ICE is Initial Change and Equilibrium.

Hmm I was thinking more like when you mix the gases up then their partial pressures in the system are going to be equal to their mole fractions times the total pressure in the container. Daltons Law.

So I just skipped to calculate the PP of each gas at Equib from the total pressure at equib.

Does that not work here because there is a reaction going on maybe??

Shinpe

ICE is Initial Change and Equilibrium.

Hmm I was thinking more like when you mix the gases up then their partial pressures in the system are going to be equal to their mole fractions times the total pressure in the container. Daltons Law.

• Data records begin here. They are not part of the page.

-- ==== Sys2Proof/Machine/Charge.lean ====
section
/-! DEFINITION. Charge accounting of the active Master: count, compensation, anchors, learning, cadence, checkpoints, swap
(chapter 09). -/

namespace Sys2Proof.Machine

/-- The unit measures the string's current (R247, R296). -/
def State.currentUnit (s : State) : Bool := s.curPop 0

/-- LSB1 in nA: of this unit's I1, else of the current unit as the EST section gives it (R223, R250). -/
def State.lsb1 (s : State) : Int := if s.refShunt = 0 then 0 else divRnd 500000000000 s.refShunt

/-- LSB2 in nA; that of I1 where this unit has no I2 (R252). -/
def State.lsb2 (s : State) : Int := if s.curPop 1 then s.curLsb 1 else s.lsb1

/-- CAP_NOM in accumulator units (R251). -/
def State.capNomU (s : State) : Int := divRnd (s.par .CAP_NOM * 57600000000000) s.lsb1

/-- Accumulator units in mAh (R278). -/
def State.mAh (s : State) (x : Int) : Int := divRnd (x * s.lsb1) 57600000000000

/-- The resistance of an entry in µΩ (R254). -/
def rreOf (mag ph : Int) : Int := rsh (mag * cosTab ((divRnd (ph * 4096) 36000 + 4096) % 4096).toNat) 15

/-- The default impedance table of the image (R243). -/
def State.defaultTable (s : State) : List (Int × Int) := s.img.points .DEFAULT_IMPEDANCE_TABLE

/-- rre, base and growth of own cell n (R254, R292). -/
def State.ownPair (s : State) (n : Nat) : Int × Int × Nat :=
  let k := s.nat .OCV_SLOT
  let (mag, ph, coh, measured) := s.lookup n k
  let rre := rreOf mag ph
  let therm := (s.cellTemp n).isSome
  let dflt := defaultAt s.defaultTable (s.tbin (s.cellThm n).temp) (sbin ((s.strSoc.map (·.1)).getD 0)) k
  let rd := rreOf dflt.1 dflt.2
  (rre, if !therm || decide (rre < 0) then 0 else if measured then coh else s.par .CONF_DEF,
    if measured && therm && decide (0 < rre) && decide (0 < rd) then (min (divRnd (rre * 10000) rd) 65535).toNat else 0)

/-- Own cell n with a value: its code or its bounds (R194, R195, R255); in slow cadence the values of the latest cell window
hold (R256, R268). -/
def State.ownCell (s : State) (n : Nat) : Option StrCell :=
  let v := s.cell n
  let p := s.ownPair n
  let mk (lo hi : Int) : StrCell :=
    { unit := s.addr, cell := n, code := v.code, lo := lo, hi := hi, rre := p.1, base := p.2.1, growth := p.2.2,
      temps := (s.cellTemp n).map fun t => [t] }
  if !s.cellPop n || !(s.meas.cellHas[n - 1]?.getD false) then none
  else if v.invalid then (s.integ.viewA.bounds[n - 1]?.getD none).map fun b => mk b.1 b.2
  else some (mk v.code v.code)

/-- The mapped thermistor of cell n of another unit is VALID, as the cell's latest pair shows it (R254, R292, R408): a base or a
growth above 0 needs a VALID thermistor; a base of 0 with a resistance of 0 or more shows that it is not, unless COH or CONF_DEF can
itself be 0; what neither shows is a free value (log entry 30). -/
def State.thermSeen (s : State) (u : UnitS) (n : Nat) : Bool :=
  let p := u.pairs[n - 1]?.getD (0, 0, 0)
  if u.hotA = -32768 then false
  else if 0 < p.2.1 ∨ 0 < p.2.2 then true
  else if p.1 = 0 ∨ (0 < p.1 ∧ 0 < s.nat .CONF_DEF ∧ 0 < s.nat .IMP_COHMIN) then false
  else Config.remoteTherm u.addr n s.beat.num

/-- Cell n of another unit, with its bounds and its latest pair (R254, R408): the unit's highest and lowest thermistors stand for
the cell's while that is VALID (log entry 30). -/
def State.strCell (s : State) (u : UnitS) (n : Nat) (code lo hi : Int) : StrCell :=
  let p := u.pairs[n - 1]?.getD (0, 0, 0)
  { unit := u.addr, cell := n, code := code, lo := lo, hi := hi, rre := p.1, base := p.2.1, growth := p.2.2,
    temps := if s.thermSeen u n then some [u.coldA, u.hotA] else none }

/-- The bounds of cell n of another unit when it is INVALID; none when they cannot be formed (R194, R195). -/
def State.unitBounds (s : State) (u : UnitS) (n : Nat) : Option (Int × Int) :=
  match (s.unitRuns u).find? fun r => r.any fun x => x.1 == n with
  | some r => s.runBounds .a r
  | none => none

/-- Cells of another unit with a value, from its latest cell set (R403, R408): a cell set counts for D beats. -/
def State.unitCells (s : State) (u : UnitS) : List StrCell :=
  if s.divUnit u.addr ≤ u.setAge then []
  else
    (indexed u.cells).filterMap fun x =>
      if x.2.invalid then (s.unitBounds u (x.1 + 1)).map fun b => s.strCell u (x.1 + 1) x.2.code b.1 b.2
      else if x.2.valid then some (s.strCell u (x.1 + 1) x.2.code x.2.code x.2.code)
      else none

/-- Every INVALID cell of another unit's cell set has bounds. -/
def State.unitBounded (s : State) (u : UnitS) : Bool :=
  (indexed u.cells).all fun x => !x.2.invalid || (s.unitBounds u (x.1 + 1)).isSome

/-- Every cell of the string with a value, in the order of R285. -/
def State.stringCells (s : State) : List StrCell :=
  let own := (s.addr, (List.range 96).filterMap fun i => s.ownCell (i + 1))
  let others := s.otherUnits.map fun u => (u.addr, s.unitCells u)
  (sortBy (fun a b => decide (a.1.toNat ≤ b.1.toNat)) (own :: others)).flatMap (·.2)

/-- Every expected cell of the string has a value (R256). -/
def State.allValued (s : State) : Bool :=
  (List.range 96).all (fun i => !s.cellPop (i + 1) || (s.ownCell (i + 1)).isSome) &&
    s.otherUnits.all fun u => u.pres && u.complete && decide (u.setAge < s.divUnit u.addr) && s.unitBounded u

/-- A current of another current unit in mA: the mean of the beat's samples, as the change of its accumulator and fraction over the
beat gives it (R151, R248, R255; log entry 69). -/
def State.curRemote (s : State) (q f : Published → Int) (lsb : Int) : Option Int :=
  match s.chg.pub, s.chg.pubPrev with
  | some p, some o =>
    if p.beat = o.beat + 1 then some (divRnd ((16 * (q p - q o) + (f p - f o)) * lsb) 256000000) else none
  | _, _ => none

So I just skipped to calculate the PP of each gas at Equib from the total pressure at equib.

Does that not work here because there is a reaction going on maybe??
2A (g) + B (g) <====> 2C (g)
is saying that 2 moles of A react with 1 mole of B to get you 2 moles of C. That is not necessarily the ratio of moles in the final equilibrium.
As is not here, you'd get 0.3 atm A, 0.1 atm B, and 0.2 atm C. The mole ratio is 3:1:2, not 2:1:2 as you'd guess from the equation.

OP
N

navneetdh

2A (g) + B (g) <====> 2C (g)
is saying that 2 moles of A react with 1 mole of B to get you 2 moles of C. That is not necessarily the ratio of moles in the final equilibrium.
As is not here, you'd get 0.3 atm A, 0.1 atm B, and 0.2 atm C. The mole ratio is 3:1:2, not 2:1:2 as you'd guess from the equation.
oooooooo  OMG thanks I feel like slapping myself for not realizing that those moles are not the total moles in the stupid container and therefore cant be used for mole ratios

sixkiller

I have teh old version 2008 and my question number is 48

They gave the rxn at Equib as follows

2A (g) + B (g) <====> 2C (g)

0.50 atm of A and 0.20 atm of B are placed in a flask at 300K. At Equib the total pressure is found to be 0.60atm. Calculate the Kp for the reaction.

A. 15.0
B. 4.4
C. 6.6
D. 8.1
E. 1.0 x 10^-4

I dont understand why they used the ICE method.

I did it by assuming that mole fraction of A is 2/5 and calculating the PP by multiplying 2/4 with 0.6
then for B by calculation mole fraction of B is 1/5 and multiplying that to 0.60
finall mole fraction of C is 2/5 and multiplying that to 0.6

then putting each of these partial pressures in the Equation

K = ( [C]^ 2/[A]^2 )

Why am I wrong??

You got ahead of yourself by assuming the mole fractions of the FINAL equilibrium state.

W/o making any assumptions with respect to the equilibrium state...we simply have the partial pressures in algebraic form.

2x, 0.5-2x, and 0.2-x respectively...

The only way we can deduce the mole fractions is if we have the FINAL partial pressures.

We cannot determine the FINAL partial pressures unless we have either Kp or the final total pressure at equilibrium.

OP
N

navneetdh

yup I realized what I was doing wrong.

Thank juuuuu alllll